Ransomware takes down Chile's state-owned bank

Chile's national CSIRT placed the country on 'high alert' yesterday after one of the country's largest banks was crippled by a ransomware attack.

On Sunday, Banco Estado announced that malicious software has been detected on its systems over the weekend. The bank reassured clients that digital channels (ATMs, websites, apps) were unaffected but encouraged them to avoid branches the following day. Despite these assurances, hundreds of users complained on social media that some online banking features were not working.

On Monday morning, the bank told clients that only 21 of its 400+ branches would open, and these would only offer a limited range of services. It told customers that "there has been no impact on the funds of our clients or the assets of Banco Estado".

Chile's national CSIRT has shared file hashes of Sodinokibi Ransomware (commonly used by the REvil cybercrime gang) used in the attack.

DDoS extortion is back in a big way

Internet service providers across Europe have been targeted in DDoS extortion campaigns in recent weeks using the same methods employed against financial service providers like the New Zealand Stock Exchange.

Over a dozen ISPs in Belgium, France and the Netherlands have been targeted in attacks, according to ZDNet.

Attackers sent emails demanding large ransom payments in Bitcoin before swamping the ISPs’ DNS infrastructure with amplified traffic. Some of the attacks in Europe peaked at 300 Gbit/s. In most attacks, services were impacted for up to 24 hours.

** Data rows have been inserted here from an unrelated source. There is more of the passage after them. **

/-- The four words of a group as its owner would post them now; none for a reserved group.  Measured
voltages and temperatures are free values of serial `k`. (Mark: DESIGN CHOICE, log 180.) -/
def State.groupNow (s : State) (k g : Nat) : Option (List Nat) :=
  let measured := fun (i : Nat) => Config.freeNat k i % 65536
  if g = 0 then
    some [s.getF RF.CRI_ROLL_SEQ 0 0 % 65536, s.getF RF.CRI_ROLL_SEQ 0 0 / 65536, 0x0100, s.hearthState]
  else if g = 1 then some (words16 4 (s.rd .FAB_UNIT 0 0).toNat)
  else if g = 2 then some (words16 4 s.fabricTime)
  else if g = 3 then
    some [s.pins.lastTag, s.pins.lastResult + s.pins.lastOp * 256,
      s.pins.queue.length % 16 + min 255 (s.getF RF.CRI_STAT_DROPPED 0 0) * 256, s.pins.executed % 65536]
  else if g = 0x20 then
    some [low16 (s.rd .PWR_MOD_STAT 0 0), low16 (s.rd .PWR_PSTATE 0 0), low16 (s.rd .PWR_GATE 0 0),
      low16 (s.rd .PWR_EVENT 0 0)]
  else if g = 0x21 then
    some [s.getF RF.PWR_EST_LAST 0 0, s.getF RF.PWR_EST_MEAN 0 0, s.getF RF.PWR_CAP_WAFER_CAP 0 0,
      low16 (s.rd .PWR_CAP_CTL 0 0)]
  else if g = 0x22 then
    some [measured 0, measured 1, s.getF RF.HRT_HOLDUP_CAPACITANCE 0 0,
      s.getF RF.HRT_HOLDUP_HOLDUP_LOW 0 0 + 2 * s.getF RF.HRT_HOLDUP_CHECKED 0 0]
  else if g = 0x23 then
    some [measured 0 % 32768, measured 1 % 32768, measured 2 % 256, bits (s.rd .PWR_THERM_CTL 0 0) 8 11]
  else if g = 0x24 then some (words16 4 (s.rd .PWR_ENERGY_TOTAL 0 0).toNat)
  else if g = 0x25 then
    some [(s.rd .RVE_LIFECYCLE 0 0).toNat % 256, (s.rd .RVE_RNG_STAT 0 0).toNat % 16,
      low16 (s.rd .HRT_LEDGER_LAST 0 0), low16 (s.bootWord 0)]
  else if g = 0x26 then some (words16 4 (listMask ((List.range 64).filter s.inService)))
  else if g = 0x27 then
    some [listMask ((List.range 80).filter s.inService) / 2 ^ 64, s.fieldsInService, 0, 0]
  else if g = 0x28 then
    some [low16 (s.rd .FAB_NUM 0 0), low16 (s.rd .FAB_STATE 0 0), s.getF RF.FAB_TIME_CTL_TSTATE 0 0,
      low16 (s.rd .FAB_MEMBERS 0 0)]
  else if g = 0x29 then
    some [low16 (s.rd .ASY_FRZ_STAT 0 0), low16 (s.rd .BIS_STAT 0 0), low16 (s.rd .WFR_RCV_EVENT 0 0),
      bits (s.rd .HST_PORT_H0 0 0) 0 9]
  else if 0x40 ≤ g ∧ g < 0x40 + 80 then some (s.fieldGroup k (g - 0x40))
  else if g = 0xC0 then
    some (words16 2 s.padsIn ++ words16 2 (s.getF RF.GPIO_IRQ_STAT_STAT 0 0))
  else if 0xE0 ≤ g ∧ g < 0xE0 + 18 then
    some ((List.range 4).map (fun i => s.linkWord ((g - 0xE0) * 4 + i)))
  else none

/-- Is the owner of a group up, and may its group change now (R690, R710)? -/
def State.ownerUp (s : State) (g : Nat) : Bool :=
  if 0x40 ≤ g ∧ g < 0x40 + 80 then
    !s.beforeClocks && decide (s.boot.stage ≠ .off) && !s.frozen && decide (s.fieldMode (g - 0x40) ≠ 2)
  else if (0x26 ≤ g ∧ g ≤ 0x29) ∨ g = 2 then !s.beforeClocks && decide (s.boot.stage ≠ .off)
  else if g = 0x25 ∨ (0xE0 ≤ g ∧ g < 0xE0 + 18) then decide (s.boot.stage ≠ .hearth)
  else true

/-- Post a group. (Mark: DEDUCED, log 177.) -/
def State.postGroup (s : State) (g : Nat) : State :=
  let (k, s1) := s.fresh
  match s1.groupNow k g with
  | some l => if s.ownerUp g then s1.modPins (fun p => { p with posted := p.posted.put [] g l }) else s
  | none => s

/-- MIRROR_POST, R690. -/
def execMirrorPost (g : Fin 1024) (s : State) : Out :=
  .next (if s.hearthUp then s.postGroup g.val else s)

/-- The validity bitmap as groups 16 to 31. -/
def validWords (valid : List Nat) (g : Nat) : List Nat :=
  (List.range 4).map (fun i => listMask ((List.range 16).filter (fun b =>
    valid.contains (((g - 16) * 4 + i) * 16 + b))))

/-- MIRROR_ROLL, R690, R691: the hearth posts its own groups and copies every posted group. -/
def execMirrorRoll (s : State) : Out :=
  if !s.hearthUp then .next s
  else
    let s1 := s.addWrap RF.CRI_ROLL_SEQ 0 0 1
    let s2 := ((s1.postGroup 0).postGroup 2).postGroup 3
    let own := (List.range 16).map (· + 16)
    let valid := s2.pins.posted.map (·.1) ++ own
    let m := own.foldl (fun (m : NMap (List Nat)) g => m.put [] g (validWords valid g)) s2.pins.posted
    .next ((s2.modPins (fun p => { p with mirror := m })).setF RF.CRI_ROLL_VALID 0 0 valid.length)

/-- A word of the mirror; a group that is not valid reads zero. -/
def State.mirrorWord (s : State) (w : Nat) : Nat := (s.pins.mirror.look [] (w / 4)).getD (w % 4) 0

/-! ### Crier bus, R686–R689 -/

/-- A crier read (R687, R688): the low word of a group latches the group. -/
def State.crierRead (s : State) (w : Nat) : State :=
  let g := w / 4
  let s1 := s.addWrap RF.CRI_READS_COUNT 0 0 1
  let live := (List.range 4).map (fun i => s.mirrorWord (4 * g + i))
  let s2 := if w % 4 = 0 then s1.modPins (fun p => { p with latch := some (g, live) }) else s1
  let v := match s2.pins.latch with
    | some (h, l) => if h = g then l.getD (w % 4) 0 else s.mirrorWord w
    | none => s.mirrorWord w
  s2.send (.crier (if s.flag RF.CRI_CTL_BUS_EN 0 0 then some v else none))

/-- CRIER_READ, R687. -/
def execCrierRead (addr : BitVec 12) (s : State) : Out :=
  .next (if s.pinsServe then s.crierRead addr.toNat else s.send (.crier none))

/-- Has word 0 a known OP and are the reserved bits of the command zero (R694)? (Mark: DEDUCED, log 176.) -/
def sbWellFormed (w : List Nat) : Bool :=
  let x := fun (i : Nat) => w.getD i 0
  let arg0 := x 2
  let arg1 := x 3
  let data := x 4 + x 5 * 2 ^ 16 + x 6 * 2 ^ 32 + x 7 * 2 ^ 48
  decide (x 0 < 256) && match x 0 with
  | 0x01 => decide (arg0 / 4 % 64 = 0) && decide (arg1 = 0) && decide (data = 0)
  | 0x02 => decide (arg0 < 8) && decide (arg1 = 0) && decide (data = 0)
  | 0x03 => decide (arg0 < 80) && decide (arg1 < 4) && decide (data = 0)
  | 0x04 => decide (arg0 < 64) && decide (arg1 = 0) && decide (data < 32768)
  | 0x05 => decide (arg0 < 32) && decide (arg1 = 0) && decide (data < 32768)
  | 0x06 => decide (arg0 < 512) && decide (arg1 = 0) && decide (data = 0)
  | 0x07 => decide (arg0 = 0) && decide (arg1 = 0) && decide (data = 0)
  | 0x10 => decide (arg0 < 28) && decide (arg1 = 0)
  | _ => false

def sbOk : Nat := 0x00
def sbMalformed : Nat := 0x01
def sbCmdErr : Nat := 0x02
def sbLocked : Nat := 0x03

/-- Post the result of a sideband command (R693). (Mark: DEDUCED, log 177.) -/
def State.sbResult (s : State) (w : List Nat) (r : Nat) : State :=
  s.modPins (fun p => { p with
    lastTag := w.getD 1 0, lastOp := w.getD 0 0 % 256, lastResult := r, executed := (p.executed + 1) % 65536 })

/-- Do sideband commands execute now: from the end of stage 1 on, but not once the hearth has fallen back
to its ROM (R713, R728)? (Mark: DEDUCED, log 176.) -/
def State.sbRuns (s : State) : Bool :=
  s.hearthUp && !s.pinTest && decide (s.boot.stage ≠ .hearth) && decide (s.boot.stage ≠ .reeve) &&
    !(decide (s.boot.stage = .halted) && decide (s.getF (bootF 6 4) 0 0 = 2))

/-- Malformed commands at the head of the queue end with MALFORMED. -/
def State.sbFlush (s : State) : Nat → State
  | 0 => s
  | n + 1 =>
    match s.pins.queue with
    | w :: r =>
      if sbWellFormed w || !s.sbRuns then s
      else ((s.modPins (fun p => { p with queue := r })).sbResult w sbMalformed).sbFlush n
    | [] => s

/-- A write to 0xF07 posts the command; a full queue drops it (R693). -/
def State.mailboxPost (s : State) (data : Nat) : State :=
  let s1 := s.modPins (fun p => { p with window := p.window.put 0 7 data })
  if 8 ≤ s1.pins.queue.length then s1.addSat RF.CRI_STAT_DROPPED 0 0 1
  else
    let w := (List.range 8).map (fun i => s1.pins.window.look 0 i)
    (s1.modPins (fun p => { p with queue := p.queue ++ [w] })).sbFlush 8

/-- A crier write (R689, R775). -/
def State.crierWrite (s : State) (w data : Nat) : State :=
  if w < 0xF00 ∨ 0xF07 < w ∨ s.flag RF.CRI_CTL_MBX_EN 0 0 = false then s.addSat RF.CRI_STAT_BAD_WRITE 0 0 1
  else if w = 0xF07 then s.mailboxPost data
  else s.modPins (fun p => { p with window := p.window.put 0 (w - 0xF00) data })

/-- CRIER_WRITE, R689: with CR_RD_N low as well the cycle is served as a read, and counted. -/
def execCrierWrite (addr : BitVec 12) (data : BitVec 16) (rdLow : Bool) (s : State) : Out :=
  if !s.pinsServe then .next s
  else if rdLow then .next ((s.crierRead addr.toNat).addSat RF.CRI_STAT_BAD_CYCLE 0 0 1)
  else .next (s.crierWrite addr.toNat data.toNat)

/-- CRIER_MAILBOX_POST, R693. -/
def execCrierMailboxPost (data : BitVec 16) (s : State) : Out :=
  .next (if s.pinsServe then s.crierWrite 0xF07 data.toNat else s)

/-! ### GPIO, R695–R699 -/

/-- GPIO_IRQ_MODE of a pin. -/
def State.irqMode (s : State) (n : Nat) : Nat :=
  if n < 16 then bits (s.rd .GPIO_IRQ_MODE_LO 0 0) (3 * n) 3
  else bits (s.rd .GPIO_IRQ_MODE_HI 0 0) (3 * (n - 16)) 3

def State.setIrq (s : State) (n : Nat) : State :=
  s.setF RF.GPIO_IRQ_STAT_STAT 0 0 (s.getF RF.GPIO_IRQ_STAT_STAT 0 0 ||| 2 ^ n)

/-- A level-mode pin whose level stands sets its bit (R698). -/
def State.gpioLevels (s : State) : State :=
  (List.range 32).foldl (fun (t : State) n =>
    let high := t.pins.pads.testBit n
    if (t.irqMode n = 4 ∧ high) ∨ (t.irqMode n = 5 ∧ !high) then t.setIrq n else t) s

/-- The synchronised level of a pin is now `level`: edges and levels are detected (R697, R698). -/
def State.padSet (s : State) (n : Nat) (level : Bool) : State :=
  let was := s.pins.pads.testBit n
  let s1 := if was = level then s
    else s.modPins (fun p => { p with
      pads := if level then p.pads ||| 2 ^ n else p.pads &&& (2 ^ 32 - 1 - 2 ^ n) })
  let m := s.irqMode n
  let edge := decide (was ≠ level) && ((level && decide (m = 1 ∨ m = 3)) || (!level && decide (m = 2 ∨ m = 3)))
  if edge || (decide (m = 4) && level) || (decide (m = 5) && !level) then s1.setIrq n else s1

/-- GPIO_IRQ_DETECT, R698. -/
def execGpioIrqDetect (n : Fin 32) (level : Bool) (s : State) : Out :=
  .next (if s.pinsServe then s.padSet n.val level else s)

/-- The level a function-0 output drives: none while an open-drain output is released (R696).
(Mark: DESIGN CHOICE, log 182.) -/
def State.driven (s : State) (n : Nat) : Option Bool :=
  let out := (s.getF RF.GPIO_OUT_OUT 0 0).testBit n
  if (s.getF RF.GPIO_FUNC_FUNC 0 0).testBit n || !(s.getF RF.GPIO_DIR_DIR 0 0).testBit n then none
  else if (s.getF RF.GPIO_OD_OD 0 0).testBit n && out then none
  else some out

/-- The pads follow the outputs, and what they drive is read back and detected; an edge of its own output
wakes the module (R697, R707). -/
def State.drivePads (s : State) : State :=
  (List.range 32).foldl (fun (t : State) n =>
    match t.driven n with
    | none => t
    | some v =>
      if t.pins.pads.testBit n = v then t
      else
        let t1 := (t.padSet n v).send (.pin n v)
        if n < 8 ∧ t.modState = 2 ∧ (t.getF RF.PWR_WAKE_ARM_MASK 0 0).testBit n ∧ t.edgeQualifies n v then
          (t1.raise RF.PWR_EVENT_WAKE 0).modCommand (t.getF RF.PWR_WAKE_ARM_TARGET 0 0) 3
        else t1) s

/-- (Mark: DEDUCED, log 178.) -/
def State.lockErr (s : State) : State := s.setFlag RF.GPIO_STAT_LOCK_ERR 0 0 true
def State.gpioErr (s : State) : State := s.setFlag RF.GPIO_STAT_CMD_ERR 0 0 true

/-- The pins of a register field array that are locked, as a bit mask of fields `w` wide from pin `lo`. -/
def State.lockBits (s : State) (lo n w : Nat) : Nat :=
  (List.range n).foldl (fun m i =>
    if (s.getF RF.GPIO_LOCKED_LOCKED 0 0).testBit (lo + i) then m + (2 ^ w - 1) * 2 ^ (w * i) else m) 0

/-- Write a configuration register of pins `lo` to `lo + n - 1`, `w` bits each: locked pins keep their
fields with LOCK_ERR (R699), values from `top` on are ignored with CMD_ERR (R698, R709).
(Mark: DEDUCED, log 178.) -/
def State.pinConfig (s : State) (f : RF) (lo n w top v : Nat) : State × Nat :=
  let old := s.getF f 0 0
  let pick := fun (i : Nat) =>
    let x := nbits v (w * i) w
    if (s.getF RF.GPIO_LOCKED_LOCKED 0 0).testBit (lo + i) ∨ top ≤ x then nbits old (w * i) w else x
  let new := (List.range n).foldl (fun m i => m + pick i * 2 ^ (w * i)) 0
  let locked := decide (s.lockBits lo n w ≠ 0)
  let bad := (List.range n).any (fun i => decide (top ≤ nbits v (w * i) w))
  let s1 := s.setF f 0 0 new
  let s2 := if locked then s1.lockErr else s1
  let s3 := if bad then s2.gpioErr else s2
  (s3.drivePads, if locked then sbLocked else if bad then sbCmdErr else sbOk)

/-- GPIO_OUT, by whole value (R696). -/
def State.gpioOut (s : State) (v : Nat) : State := (s.setF RF.GPIO_OUT_OUT 0 0 (v % 2 ^ 32)).drivePads

def State.gpioSet (s : State) (m : Nat) : State := s.gpioOut (s.getF RF.GPIO_OUT_OUT 0 0 ||| m)

def State.gpioClr (s : State) (m : Nat) : State :=
  s.gpioOut (s.getF RF.GPIO_OUT_OUT 0 0 &&& (2 ^ 32 - 1 - m % 2 ^ 32))

/-- GPIO_OUT_SET, R696. -/
def execGpioOutSet (m : BitVec 32) (s : State) : Out :=
  .next (if s.pinsServe then s.gpioSet m.toNat else s)

/-- GPIO_OUT_CLR, R696. -/
def execGpioOutClr (m : BitVec 32) (s : State) : Out :=
  .next (if s.pinsServe then s.gpioClr m.toNat else s)

/-- The number of a lock source. -/
def lockSource : GpioSource → Nat
  | .pf => 0
  | .crier => 1
  | .smbus => 2

/-- A write of GPIO_LOCK_KEY (R699). -/
def State.lockKey (s : State) (src key : Nat) : State :=
  let st := s.pins.lockArm.look 0 src
  let next := if st = 1 ∧ key = 0xA5A5 then 2 else if st = 0 ∧ key = 0x5A5A then 1 else 0
  s.modPins (fun p => { p with lockArm := p.lockArm.put 0 src next })

/-- GPIO_LOCK_KEY_WRITE, R699. -/
def execGpioLockKeyWrite (src : GpioSource) (key : BitVec 16) (s : State) : Out :=
  .next (if s.hearthUp then s.lockKey (lockSource src) key.toNat else s)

Even in the absence of firm attribution to a single actor group, ZDNet's Catalin Cimpanu makes a strong case for linking the numerous attacks spanning the globe to the same actor, based on the timing of attacks and tradecraft used. The US Cybersecurity and Infrastructure Security Agency (CISA) agrees: it advises that DDoS extortion campaigns are currently affecting "multiple sectors".

This week the New Zealand Cyber Security Centre published an update to the ASD's long-published advice on how to fend off DDoS attacks. It makes for timely reading.

Forty-seven inboxes popped. No big deal, right?

Back in April 2020, Risky.Biz wondered aloud (on air) why the New South Wales Government made such a song and dance about unauthorised access to the email accounts of 47 Service NSW staff.

Now we know. A forensic investigation found that attackers made off with 3.8m documents (738GB of data) from the 47 email accounts.

Investigators spent the last four months identifying 186,000 people whose data was stolen in the attack. Each will be contacted using registered post (so as to limit the success of attackers using the notifications as phishbait).

Service NSW continues to describe the incident as a "criminal attack", probably to ward off any impression that the attack was part of an espionage campaign. It’s messaging has some downsides: the government's political opponents say "heads should roll" if it can't defend systems from garden-variety phishing attacks. If only they knew that garden-variety is also the mainstay of many an espionage campaign.

It’s a bad time to be a Norwegian inbox

Norway has revealed that its parliament (the 'Stortinget') was subject to an attack in which adversaries stole data from the email accounts of elected representatives and parliamentary officials.

Norway's internal intelligence service (the Police Security Service) told local media it is investigating whether the attack was the work of foreign intelligence services from an aggrieved state actor.

You don't need to look far to Norway's east to find an aggrieved actor. In August, Norway expelled a Russian diplomat accused of spying, and Russia returned fire with the expulsion of a Norwegian diplomat on August 28.

Separately, administrators of an email system that serves Norway's municipal councils blocked all incoming email to 10,000 staff in response to an attack detected September 1, in which malicious emails were sent to victims from the compromised accounts of trusted colleagues.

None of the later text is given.